Stored data:
/-- A latch written beside registers. -/
theorem Wrote.latch {e : Ctx} {w : Writes} {t : State} (h : Wrote e w t) (k : Nat) (m : Mask) (f : Nat → Nat) (hw : w.latch = fun _ _ => none) :
    Wrote e { w with latch := latchWrites k (fun l => m.getLsbD l) f } (t.setQuarter e.q ((t.quarter e.q).setLatch k (lanes m) f)) := by
  obtain ⟨h1, ⟨g, h2, h3, h6, h7, r1, r2, r3, r4, r5⟩, h5⟩ := h
  refine ⟨elsewhere_trans h1 (elsewhere_setQuarter _ _ _), ⟨g, h2, h3, h6, h7, r1, r2, r3, r4, ?_⟩, ?_⟩
  · intro j hj l hl
    rw [quarter_setQuarter_self, latchAt_setLatch _ _ _ _ _ _ (fun i hi => ((mem_lanes m i).1 hi).1) hl, r5 j hj l hl, hw]
    simp only [mem_lanes, hl, true_and, latchWrites]
    by_cases h6 : j = k ∧ m.getLsbD l = true
    · rw [if_pos h6, if_pos (by simp [h6.1, h6.2, -BitVec.getLsbD_eq_getElem])]; rfl
    · rw [if_neg h6, if_neg (by simpa [-BitVec.getLsbD_eq_getElem] using h6)]
  · rw [quarter_setQuarter_self]
    unfold Quarter.setLatch
    rw [h5]

/-- A vector destination written in the acting lanes. -/
theorem wrote_vec {s : State} {e : Ctx} (he : Entered s e) (w : Nat) (f : Nat → Nat) (hd : ∀ n, e.o.d ≠ .s n) :
    Wrote e { vec := vecWrites e.o.d (fun l => e.acts.getLsbD l) w f }
      (e.s.modGroup e.gk (fun g => (lanes e.acts).foldl (fun g i => g.setSel e.o.d i (f i) w) g)) := by
  have none : (∀ g : Group, ∀ i, g.setSel e.o.d i (f i) w = g) → vecWrites e.o.d (fun l => e.acts.getLsbD l) w f = (fun _ _ => none) →
      Wrote e { vec := vecWrites e.o.d (fun l => e.acts.getLsbD l) w f }
        (e.s.modGroup e.gk (fun g => (lanes e.acts).foldl (fun g i => g.setSel e.o.d i (f i) w) g)) := by
    intro e1 e2
    rw [e2]
    have e3 : ∀ (ls : List Nat) (g : Group), ls.foldl (fun g i => g.setSel e.o.d i (f i) w) g = g := by
      intro ls
      induction ls with
      | nil => intro g; rfl
      | cons i ls ih => intro g; rw [List.foldl_cons, e1, ih]
    refine wrote_group he _ _ ?_ ?_ rfl rfl
    · rw [e3]
    · rw [e3]; exact ⟨fun _ _ _ _ => rfl, fun _ _ => rfl, fun _ _ _ _ => rfl, fun _ _ => rfl, fun _ _ _ _ => rfl⟩
  cases h : e.o.d with
  | v n =>
    obtain ⟨x, hx⟩ := vec_fold_frame (lanes e.acts) n f w e.g
    refine wrote_group he _ _ ?_ ?_ rfl rfl
    · rw [hx]
    · refine ⟨?_, fun _ _ => by rw [hx]; rfl, fun _ _ _ _ => by rw [hx]; rfl, fun _ _ => by rw [hx]; rfl, fun _ _ _ _ => rfl⟩
      intro l hl r hr
      rw [vec_fold _ _ _ _ _ _ _ (fun i hi => ((mem_lanes _ i).1 hi).1) hl hr]
      simp only [mem_lanes, hl, true_and, vecWrites]
      by_cases hc : e.acts.getLsbD l = true ∧ n.toNat ≤ r ∧ r < n.toNat + w ∧ r ≠ 255
      · rw [if_pos hc]; simp [hc, -BitVec.getLsbD_eq_getElem]
      · rw [if_neg hc]
        have : ¬ ((e.acts.getLsbD l && r != 255 && decide (n.toNat ≤ r) && decide (r < n.toNat + w)) = true) := by
          simp only [Bool.and_eq_true, bne_iff_ne, decide_eq_true_eq]; tauto
        rw [if_neg this]; rfl
  | s n => exact absurd h (hd n)
  | _ =>
    rw [h] at none
    exact none (fun _ _ => rfl) (by funext l r; rfl)

/-- Results written: D and the latch as R30, R98 and R125 say. -/
theorem wrote_result {s : State} {e : Ctx} (he : Entered s e) (hd : e.dstFits) (w : Nat) (f : Nat → Nat) :
    Wrote e (Writes.result e w f) (e.write w f) := by
  have nothing : ∀ x : Writes, x = {} → Wrote e x e.s := fun x hx => by rw [hx]; exact wrote_nothing he
  have latchNone : ∀ on : Nat → Bool, (∀ l, on l = false) → ∀ q g, latchWrites q on g = fun _ _ => none := fun on h q g => latchWrites_off q on g h
  unfold Ctx.write Ctx.dstFits at *
  simp only
  cases hu : e.o.hdr.u
  · simp only [hu, Bool.false_eq_true, if_false] at hd ⊢
    have base : Wrote e { vec := vecWrites e.o.d (fun l => !e.o.hdr.nwb && e.acts.getLsbD l) w f }
        (if e.o.hdr.nwb then e.s else e.s.modGroup e.gk (fun g => (lanes e.acts).foldl (fun g i => g.setSel e.o.d i (f i) w) g)) := by
      cases hn : e.o.hdr.nwb
      · simp only [Bool.not_false, Bool.true_and, Bool.false_eq_true, if_false]
        exact wrote_vec he w f (fun n h => by rw [h] at hd; exact hd)
      · simp only [Bool.not_true, Bool.false_and, if_true]
        exact nothing _ (by rw [vecWrites_off _ _ _ _ (fun _ => rfl)])
    have e1 : Writes.result e w f = { vec := vecWrites e.o.d (fun l => !e.o.hdr.nwb && e.acts.getLsbD l) w f
                                      latch := latchWrites e.o.hdr.lq.toNat (fun l => e.o.hdr.le && e.acts.getLsbD l) f } := by
      unfold Writes.result
      simp only [hu, Bool.not_false, Bool.true_and, Bool.false_and, Bool.false_eq_true, if_false, uniWrites_off]
    rw [e1]
    cases hle : e.o.hdr.le
    · simp only [Bool.false_and, Bool.false_eq_true, if_false, latchNone _ (fun _ => rfl)]
      exact base
    · simp only [Bool.true_and, if_true]
      exact base.latch _ _ _ rfl
  · simp only [hu, if_true] at hd ⊢
    cases ha : e.actsOnce
    · simp only [Bool.false_eq_true, if_false]
      refine nothing _ ?_
      unfold Writes.result
      simp only [hu, ha, Bool.not_true, Bool.false_and, Bool.and_false, if_true, vecWrites_off _ _ _ _ (fun _ => rfl), uniWrites_off, latchNone _ (fun _ => rfl)]
    · simp only [if_true]
      have base : Wrote e { uni := uniWrites e.o.d (!e.o.hdr.nwb) w (f e.lead) }
          (if e.o.hdr.nwb then e.s else e.s.modGroup e.gk (fun g => g.setSel e.o.d 0 (f e.lead) w)) := by
        cases hn : e.o.hdr.nwb
        · simp only [Bool.not_false, Bool.false_eq_true, if_false]
          exact wrote_uniform he w (f e.lead) (fun n h => by rw [h] at hd; exact hd)
        · simp only [Bool.not_true, if_true]
          exact nothing _ (by rw [uniWrites_off])
      have e1 : Writes.result e w f = { uni := uniWrites e.o.d (!e.o.hdr.nwb) w (f e.lead)
                                        latch := latchWrites e.o.hdr.lq.toNat (fun l => e.o.hdr.le && e.p.mask.getLsbD l) (fun _ => f e.lead) } := by
        unfold Writes.result
        simp only [hu, ha, Bool.not_true, Bool.false_and, Bool.true_and, Bool.and_true, if_true, vecWrites_off _ _ _ _ (fun _ => rfl)]
      rw [e1]
      cases hle : e.o.hdr.le
      · simp only [Bool.false_and, Bool.false_eq_true, if_false, latchNone _ (fun _ => rfl)]
        exact base
      · simp only [Bool.true_and, if_true]
        exact base.latch _ _ _ rfl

Task item —
Could you restate all of the lines above without altering a single word?

Answer space —
/-- A latch written beside registers. -/
theorem Wrote.latch {e : Ctx} {w : Writes} {t : State} (h : Wrote e w t) (k : Nat) (m : Mask) (f : Nat → Nat) (hw : w.latch = fun _ _ => none) :
    Wrote e { w with latch := latchWrites k (fun l => m.getLsbD l) f } (t.setQuarter e.q ((t.quarter e.q).setLatch k (lanes m) f)) := by
  obtain ⟨h1, ⟨g, h2, h3, h6, h7, r1, r2, r3, r4, r5⟩, h5⟩ := h
  refine ⟨elsewhere_trans h1 (elsewhere_setQuarter _ _ _), ⟨g, h2, h3, h6, h7, r1, r2, r3, r4, ?_⟩, ?_⟩
  · intro j hj l hl
    rw [quarter_setQuarter_self, latchAt_setLatch _ _ _ _ _ _ (fun i hi => ((mem_lanes m i).1 hi).1) hl, r5 j hj l hl, hw]
    simp only [mem_lanes, hl, true_and, latchWrites]
    by_cases h6 : j = k ∧ m.getLsbD l = true
    · rw [if_pos h6, if_pos (by simp [h6.1, h6.2, -BitVec.getLsbD_eq_getElem])]; rfl
    · rw [if_neg h6, if_neg (by simpa [-BitVec.getLsbD_eq_getElem] using h6)]
  · rw [quarter_setQuarter_self]
    unfold Quarter.setLatch
    rw [h5]

/-- A vector destination written in the acting lanes. -/
theorem wrote_vec {s : State} {e : Ctx} (he : Entered s e) (w : Nat) (f : Nat → Nat) (hd : ∀ n, e.o.d ≠ .s n) :
    Wrote e { vec := vecWrites e.o.d (fun l => e.acts.getLsbD l) w f }
      (e.s.modGroup e.gk (fun g => (lanes e.acts).foldl (fun g i => g.setSel e.o.d i (f i) w) g)) := by
  have none : (∀ g : Group, ∀ i, g.setSel e.o.d i (f i) w = g) → vecWrites e.o.d (fun l => e.acts.getLsbD l) w f = (fun _ _ => none) →
      Wrote e { vec := vecWrites e.o.d (fun l => e.acts.getLsbD l) w f }
        (e.s.modGroup e.gk (fun g => (lanes e.acts).foldl (fun g i => g.setSel e.o.d i (f i) w) g)) := by
    intro e1 e2
    rw [e2]
    have e3 : ∀ (ls : List Nat) (g : Group), ls.foldl (fun g i => g.setSel e.o.d i (f i) w) g = g := by
      intro ls
      induction ls with
      | nil => intro g; rfl
      | cons i ls ih => intro g; rw [List.foldl_cons, e1, ih]
    refine wrote_group he _ _ ?_ ?_ rfl rfl
    · rw [e3]
    · rw [e3]; exact ⟨fun _ _ _ _ => rfl, fun _ _ => rfl, fun _ _ _ _ => rfl, fun _ _ => rfl, fun _ _ _ _ => rfl⟩
  cases h : e.o.d with
  | v n =>
    obtain ⟨x, hx⟩ := vec_fold_frame (lanes e.acts) n f w e.g
    refine wrote_group he _ _ ?_ ?_ rfl rfl
    · rw [hx]
    · refine ⟨?_, fun _ _ => by rw [hx]; rfl, fun _ _ _ _ => by rw [hx]; rfl, fun _ _ => by rw [hx]; rfl, fun _ _ _ _ => rfl⟩
      intro l hl r hr
      rw [vec_fold _ _ _ _ _ _ _ (fun i hi => ((mem_lanes _ i).1 hi).1) hl hr]
      simp only [mem_lanes, hl, true_and, vecWrites]
      by_cases hc : e.acts.getLsbD l = true ∧ n.toNat ≤ r ∧ r < n.toNat + w ∧ r ≠ 255
      · rw [if_pos hc]; simp [hc, -BitVec.getLsbD_eq_getElem]
      · rw [if_neg hc]
        have : ¬ ((e.acts.getLsbD l && r != 255 && decide (n.toNat ≤ r) && decide (r < n.toNat + w)) = true) := by
          simp only [Bool.and_eq_true, bne_iff_ne, decide_eq_true_eq]; tauto
        rw [if_neg this]; rfl
  | s n => exact absurd h (hd n)
  | _ =>
    rw [h] at none
    exact none (fun _ _ => rfl) (by funext l r; rfl)

/-- Results written: D and the latch as R30, R98 and R125 say. -/
theorem wrote_result {s : State} {e : Ctx} (he : Entered s e) (hd : e.dstFits) (w : Nat) (f : Nat → Nat) :
    Wrote e (Writes.result e w f) (e.write w f) := by
  have nothing : ∀ x : Writes, x = {} → Wrote e x e.s := fun x hx => by rw [hx]; exact wrote_nothing he
  have latchNone : ∀ on : Nat → Bool, (∀ l, on l = false) → ∀ q g, latchWrites q on g = fun _ _ => none := fun on h q g => latchWrites_off q on g h
  unfold Ctx.write Ctx.dstFits at *
  simp only
  cases hu : e.o.hdr.u
  · simp only [hu, Bool.false_eq_true, if_false] at hd ⊢
    have base : Wrote e { vec := vecWrites e.o.d (fun l => !e.o.hdr.nwb && e.acts.getLsbD l) w f }
        (if e.o.hdr.nwb then e.s else e.s.modGroup e.gk (fun g => (lanes e.acts).foldl (fun g i => g.setSel e.o.d i (f i) w) g)) := by
      cases hn : e.o.hdr.nwb
      · simp only [Bool.not_false, Bool.true_and, Bool.false_eq_true, if_false]
        exact wrote_vec he w f (fun n h => by rw [h] at hd; exact hd)
      · simp only [Bool.not_true, Bool.false_and, if_true]
        exact nothing _ (by rw [vecWrites_off _ _ _ _ (fun _ => rfl)])
    have e1 : Writes.result e w f = { vec := vecWrites e.o.d (fun l => !e.o.hdr.nwb && e.acts.getLsbD l) w f
                                      latch := latchWrites e.o.hdr.lq.toNat (fun l => e.o.hdr.le && e.acts.getLsbD l) f } := by
      unfold Writes.result
      simp only [hu, Bool.not_false, Bool.true_and, Bool.false_and, Bool.false_eq_true, if_false, uniWrites_off]
    rw [e1]
    cases hle : e.o.hdr.le
    · simp only [Bool.false_and, Bool.false_eq_true, if_false, latchNone _ (fun _ => rfl)]
      exact base
    · simp only [Bool.true_and, if_true]
      exact base.latch _ _ _ rfl
  · simp only [hu, if_true] at hd ⊢
    cases ha : e.actsOnce
    · simp only [Bool.false_eq_true, if_false]
      refine nothing _ ?_
      unfold Writes.result
      simp only [hu, ha, Bool.not_true, Bool.false_and, Bool.and_false, if_true, vecWrites_off _ _ _ _ (fun _ => rfl), uniWrites_off, latchNone _ (fun _ => rfl)]
    · simp only [if_true]
      have base : Wrote e { uni := uniWrites e.o.d (!e.o.hdr.nwb) w (f e.lead) }
          (if e.o.hdr.nwb then e.s else e.s.modGroup e.gk (fun g => g.setSel e.o.d 0 (f e.lead) w)) := by
        cases hn : e.o.hdr.nwb
        · simp only [Bool.not_false, Bool.false_eq_true, if_false]
          exact wrote_uniform he w (f e.lead) (fun n h => by rw [h] at hd; exact hd)
        · simp only [Bool.not_true, if_true]
          exact nothing _ (by rw [uniWrites_off])
      have e1 : Writes.result e w f = { uni := uniWrites e.o.d (!e.o.hdr.nwb) w (f e.lead)
                                        latch := latchWrites e.o.hdr.lq.toNat (fun l => e.o.hdr.le && e.p.mask.getLsbD l) (fun _ => f e.lead) } := by
        unfold Writes.result
        simp only [hu, ha, Bool.not_true, Bool.false_and, Bool.true_and, Bool.and_true, if_true, vecWrites_off _ _ _ _ (fun _ => rfl)]
      rw [e1]
      cases hle : e.o.hdr.le
      · simp only [Bool.false_and, Bool.false_eq_true, if_false, latchNone _ (fun _ => rfl)]
        exact base
      · simp only [Bool.true_and, if_true]
        exact base.latch _ _ _ rfl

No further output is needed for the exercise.